Task brief: Lines below starting with the line with "in slot 0. -/" and going on through the line with "(Instr.registerWrite 0x3FFFFC 0" must be output exactly; the rest of the records must be left out.

Data to examine:
-- ==== Sys2Proof/Tests/Slice0.lean ====
section
/-! SUPPORT. Tests: an ill-formed command for each check of WellFormed; and for each statement, states and operands that meet its
hypotheses, clause by clause, with what one step from there leaves. The expected values are those of the rules, worked out by
hand. -/

set_option Elab.async false

namespace Sys2Proof.Tests

open Sys2Proof Sys2Proof.Machine

/- Small states. -/

/-- The command runs, and P holds of the next state. -/
def runs (c : Instr) (s : State) (P : State → Bool) : Bool :=
  match exec c s with
  | .next t => P t
  | _ => false

/-- The events raised from s to t, oldest first. -/
def newsOf (s t : State) : List (Nat × Sev) :=
  (t.hi.raised.take (t.hi.raised.length - s.hi.raised.length)).reverse.map (fun e => (e.code, e.sev))

/-- Every domain is up, Keeper and its firmware run, and the host may read, write and be written to. -/
def on : State :=
  { State.reset with
    pwr := { Pwr.init with
      pwrgd := true, on := true, keeper := true, hif := true, lnk := true, xmi := true, railEn := true, hwRst := false
      quad := Vector.replicate 4 true, cb := Vector.replicate 4 true }
    hi := { Hi.init with readiness := .ready, fwRuns := true, cfgReady := true, link := true, bme := true, window := 9 }
    xm := { Xm.init with trained := true, chanOk := 255 }
    hw := { Hw.init with boot := 1, online := true, scanned := true, loaded := true, map := [2, 3, 4, 5, 6, 7], spares := [992] }
    beat := { Beat.init with running := true, num := 5000, edges := 5000 }
    syn := { Syn.init with bLocked := true, refFound := true, hrefOk := true, hrefIn := true, lrefIn := true, b := { LoopSt.init with ld := .locked } } }

/-- The last slot of a beat has begun. -/
def near (s : State) : State := { s with beat.slot := 127 }

/-- Keeper works on a command of that opcode with payload p in mailbox m. -/
def cmd (s : State) (op m : Nat) (p : List Byte) : State :=
  { s with wg := { Wg.init with
      cur := some m
      mb := vmod Wg.init.mb m (fun x => { x with
        st := .busy, page := (SMap.putRun [] 0 0#8 (leBytes 2 op ++ leBytes 2 p.length)).putRun 0x40 0#8 p }) } }

/-- A plan of identifier 7 stands in context 0, in that state, with the quadrants of that mask. -/
def plan (s : State) (st : PlanSt) (quads : Nat) : State :=
  { s with cmb := { s.cmb with ctx := vput s.cmb.ctx 0 { PlanCtx.init with planId := 7, st := st, quads := quads } } }

/-- One instance, number 3, admitted at beat 4999. -/
def inst : Inst :=
  { n := 3, tag := 9, agent := 0, admitBeat := 4999, refs := [], lent := [], faults := .none, policyDue := false, stopped := false }

/-- The plan has that instance. -/
def busy (s : State) : State := { s with cmb := { s.cmb with ctx := vmod s.cmb.ctx 0 (fun c => { c with insts := [inst] }) } }

/-- An operation stands in front of quadrant 0. -/
def head (s : State) (op : ProgOp) : State :=
  { s with quad := vmod s.quad 0 (fun x => { x with todo := [{ ctx := 0, adm := 4999, op := op, late := false }] }) }

/-- A flit of a type from neighbour 2 to rank 0, with SEQ 0, that entry, instance, index and payload. -/
def flit (typ entry ins index : Nat) (pay : List Byte) : List Byte := mkFlit typ 2 0 entry index ins 0 pay

/-- Port 3 is UP, its neighbour is rank 2, and the member has a roster. -/
def wired (s : State) : State :=
  { s with hl := { s.hl with
      roster := true, size := 8, port := vput s.hl.port 3 { Port.init with st := .up, nbrRank := 2, nbrPort := 4 } } }

/-- The hypotheses of AtCommand, as a check. -/
def atB (s : State) (op m : Nat) (p : List Byte) : Bool :=
  s.wg.cur == some m && decide (m < 4) && mbOp s m == op && mbPayload s m == p && s.wg.wait == .none && alive s && s.pwr.keeper &&
    !s.wg.order.contains m && !(mbAt s m).discard && !(mbAt s m).nextDue

theorem at_of {s : State} {op m : Nat} {p : List Byte} (h : atB s op m p = true) : AtCommand s op m p := by
  simp only [atB, Bool.and_eq_true, beq_iff_eq, decide_eq_true_eq, Bool.not_eq_true', List.contains_eq_mem, decide_eq_false_iff_not] at h
  obtain ⟨⟨⟨⟨⟨⟨⟨⟨⟨h1, h2⟩, h3⟩, h4⟩, h5⟩, h6⟩, h7⟩, h8⟩, h9⟩, h10⟩ := h
  exact ⟨h1, h2, h3, h4, h5, h6, h7, h8, h9, h10⟩

/-- The answer in mailbox m: DONE, its status code, and the body. -/
def answered (t : State) (m code : Nat) (body : List Byte) : Bool :=
  (mbAt t m).st == .done && (mbAt t m).code == code && (mbAt t m).resp.drop 64 == body

/- WellFormed: one ill-formed command for each check, and its neighbour that is well formed. -/

/-- A flit of zeros of that length. -/
def zeros (n : Nat) : List Byte := List.replicate n 0#8
/-- What a quiet beat edge shows. -/
def env : EdgeEnv :=
  { hiveOk := true, localOk := true, temps := List.replicate 11 none, utime := [0, 0, 0, 0], uused := [0, 0, 0, 0],
    slack := [0, 0, 0, 0], corrected := [] }
/-- An image of version 1.2.3. -/
def image : ImageInfo := { header := true, len := 4096, signed := true, major := 1, minor := 2, build := 3, board := ⟨0, 1, 2, 0⟩ }
/-- A program of one beat with an operation in slot 0. -/
def prog : QuadProg := { quad := 0, objects := [], slots := [(0, [.free 1])], beats := 1 }

theorem test_wf_offsets : (Instr.registerWrite 0x10002 0 0).wf = false ∧ (Instr.registerWrite 0x400000 0 0).wf = false ∧
    (Instr.registerWrite 0x3FFFFC 0 0).wf = true ∧ (Instr.rcFieldRead 0x400000 0).wf = false ∧ (Instr.lowWordRead 4).wf = false ∧
    (Instr.lowWordRead 0).wf = true ∧ (Instr.highWordWrite 0 0).wf = false ∧ (Instr.highWordWrite 4 0).wf = true ∧
    (Instr.misalignedAccess true 0 4).wf = false ∧ (Instr.misalignedAccess true 0 2).wf = true ∧
    (Instr.misalignedAccess true 1 0).wf = false ∧ (Instr.undefinedOffsetAccess false 2).wf = false := by decide +kernel
theorem test_wf_images : (Instr.imageVerifyComplete image).wf = true ∧ (Instr.imageVerifyComplete { image with major := 256 }).wf = false ∧
    (Instr.imageVerifyComplete { image with minor := 256 }).wf = false ∧ (Instr.fwLoadFinish { image with build := 65536 }).wf = false ∧
    (Instr.fwLoadFinish { image with board := ⟨3, 1, 2, 0⟩ }).wf = false ∧ (Instr.fwLoadFinish { image with board := ⟨0, 3, 2, 0⟩ }).wf = false ∧
    (Instr.fwLoadFinish { image with board := ⟨0, 1, 1, 0⟩ }).wf = false ∧ (Instr.fwLoadFinish { image with board := ⟨0, 1, 33, 0⟩ }).wf = false ∧
    (Instr.fwLoadFinish { image with board := ⟨0, 1, 2, 59⟩ }).wf = false ∧
    (Instr.fwLoadFinish { image with board := ⟨0, 1, 2, 86401⟩ }).wf = false := by decide +kernel
theorem test_wf_edges : (Instr.beatEdge env).wf = true ∧ (Instr.beatEdge { env with temps := [] }).wf = false ∧
    (Instr.beatEdge { env with utime := [] }).wf = false ∧ (Instr.beatEdge { env with uused := [] }).wf = false ∧
    (Instr.beatEdge { env with slack := [] }).wf = false ∧ (Instr.beatEdge { env with corrected := [(0, 9, 1)] }).wf = false := by decide +kernel
theorem test_wf_programs : (Instr.planLoad (some { bytes := [], progs := [prog] })).wf = true ∧ (Instr.planLoad none).wf = true ∧
    (Instr.planLoad (some { bytes := [], progs := [prog, prog] })).wf = false ∧
    (Instr.planReplace (some { bytes := [], progs := [{ prog with beats := 0 }] })).wf = false ∧
    (Instr.dmaReadComplete { bytes := [], progs := [{ prog with slots := [(128, [])] }] }).wf = false ∧
    (Instr.dmaReadComplete { bytes := [], progs := [{ prog with slots := [(1, []), (1, [])] }] }).wf = false := by decide +kernel
theorem test_wf_calibrations : (Instr.calibrationStart ⟨0, 0, 0⟩).wf = false ∧ (Instr.calibrationStart ⟨0, 1, 16⟩).wf = false ∧
    (Instr.calibrationStart ⟨1, 3, 0⟩).wf = false ∧ (Instr.calibrationStart ⟨2, 0, 1⟩).wf = false ∧
    (Instr.calibrationComplete ⟨3, 20, 0⟩ true 0).wf = false ∧ (Instr.calibrationComplete ⟨3, 0, 9⟩ true 0).wf = false ∧
    (Instr.calibrationComplete ⟨4, 8, 0⟩ true 0).wf = false ∧ (Instr.calibrationComplete ⟨5, 0, 0⟩ true 0).wf = false ∧
    (Instr.calibrationComplete ⟨4, 7, 3⟩ true 0).wf = true := by decide +kernel
theorem test_wf_flits : (Instr.beatMarkerReceive 0 (zeros 255) 0).wf = false ∧ (Instr.identReceive 0 (zeros 255)).wf = false ∧
    (Instr.laneFlitReceive 0 (zeros 257)).wf = false ∧ (Instr.flitDataReceive 0 [] 0).wf = false ∧ (Instr.flitSyncReceive 0 [] 0).wf = false ∧
    (Instr.flitUnschedReceive 0 [] 0).wf = false ∧ (Instr.flitHaltReceive 0 []).wf = false ∧ (Instr.flitTagReceive 0 []).wf = false ∧
    (Instr.flitAckReceive 0 []).wf = false ∧ (Instr.flitNakReceive 0 []).wf = false ∧ (Instr.flitNakReceive 0 (zeros 256)).wf = true := by
  decide +kernel
theorem test_wf_comb : (Instr.pageRebuildComplete 393216 true).wf = false ∧ (Instr.bankCopyComplete 393216).wf = false ∧
    (Instr.rebuildWaitLimit 393216).wf = false ∧ (Instr.rebuildWaitLimit 393215).wf = true ∧ (Instr.zeroFillComplete 0 64).wf = false ∧
    (Instr.sidePortRequest 0 0 393216 1).wf = false ∧ (Instr.sidePortRequest 0 0 0 0).wf = false ∧
    (Instr.sidePortGrant 0 256).wf = false ∧ (Instr.apertureRead 0x10000000 4).wf = false := by decide +kernel
theorem test_wf_transfers : (Instr.readTransferComplete 1024 0 0).wf = false ∧ (Instr.readTransferComplete 0 3 0).wf = false ∧
    (Instr.writeTransferAccepted 1024 true).wf = false ∧ (Instr.pmdTrainingComplete 0 9 0).wf = false ∧
    (Instr.inboundEntryComplete 0 1024).wf = false ∧ (Instr.inflowWriteTlp 0 [] true).wf = false ∧
    (Instr.inflowWriteTlp 0xFFFD (zeros 4) true).wf = false ∧ (Instr.inflowWriteTlp 0xFFFC (zeros 4) true).wf = true := by decide +kernel
theorem test_wf_mailboxes : (Instr.mailboxPageWrite 0 2 0).wf = false ∧ (Instr.mailboxPageWrite 0 0x1000 0).wf = false ∧
    (Instr.smbusSetOffset 65536 true).wf = false ∧ (Instr.uartWrite []).wf = false ∧ (Instr.uartRead []).wf = false ∧
    (Instr.uartBaud []).wf = false ∧ (Instr.regulatorRead [⟨256, false, 0, 0, 0⟩]).wf = false ∧
    (Instr.jtagSamplePreload [true] []).wf = false ∧ (Instr.jtagSamplePreload [true] [false]).wf = true := by decide +kernel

Solution to the problem:
/-- A program of one beat with an operation in slot 0. -/
def prog : QuadProg := { quad := 0, objects := [], slots := [(0, [.free 1])], beats := 1 }

theorem test_wf_offsets : (Instr.registerWrite 0x10002 0 0).wf = false ∧ (Instr.registerWrite 0x400000 0 0).wf = false ∧
    (Instr.registerWrite 0x3FFFFC 0 0).wf = true ∧ (Instr.rcFieldRead 0x400000 0).wf = false ∧ (Instr.lowWordRead 4).wf = false ∧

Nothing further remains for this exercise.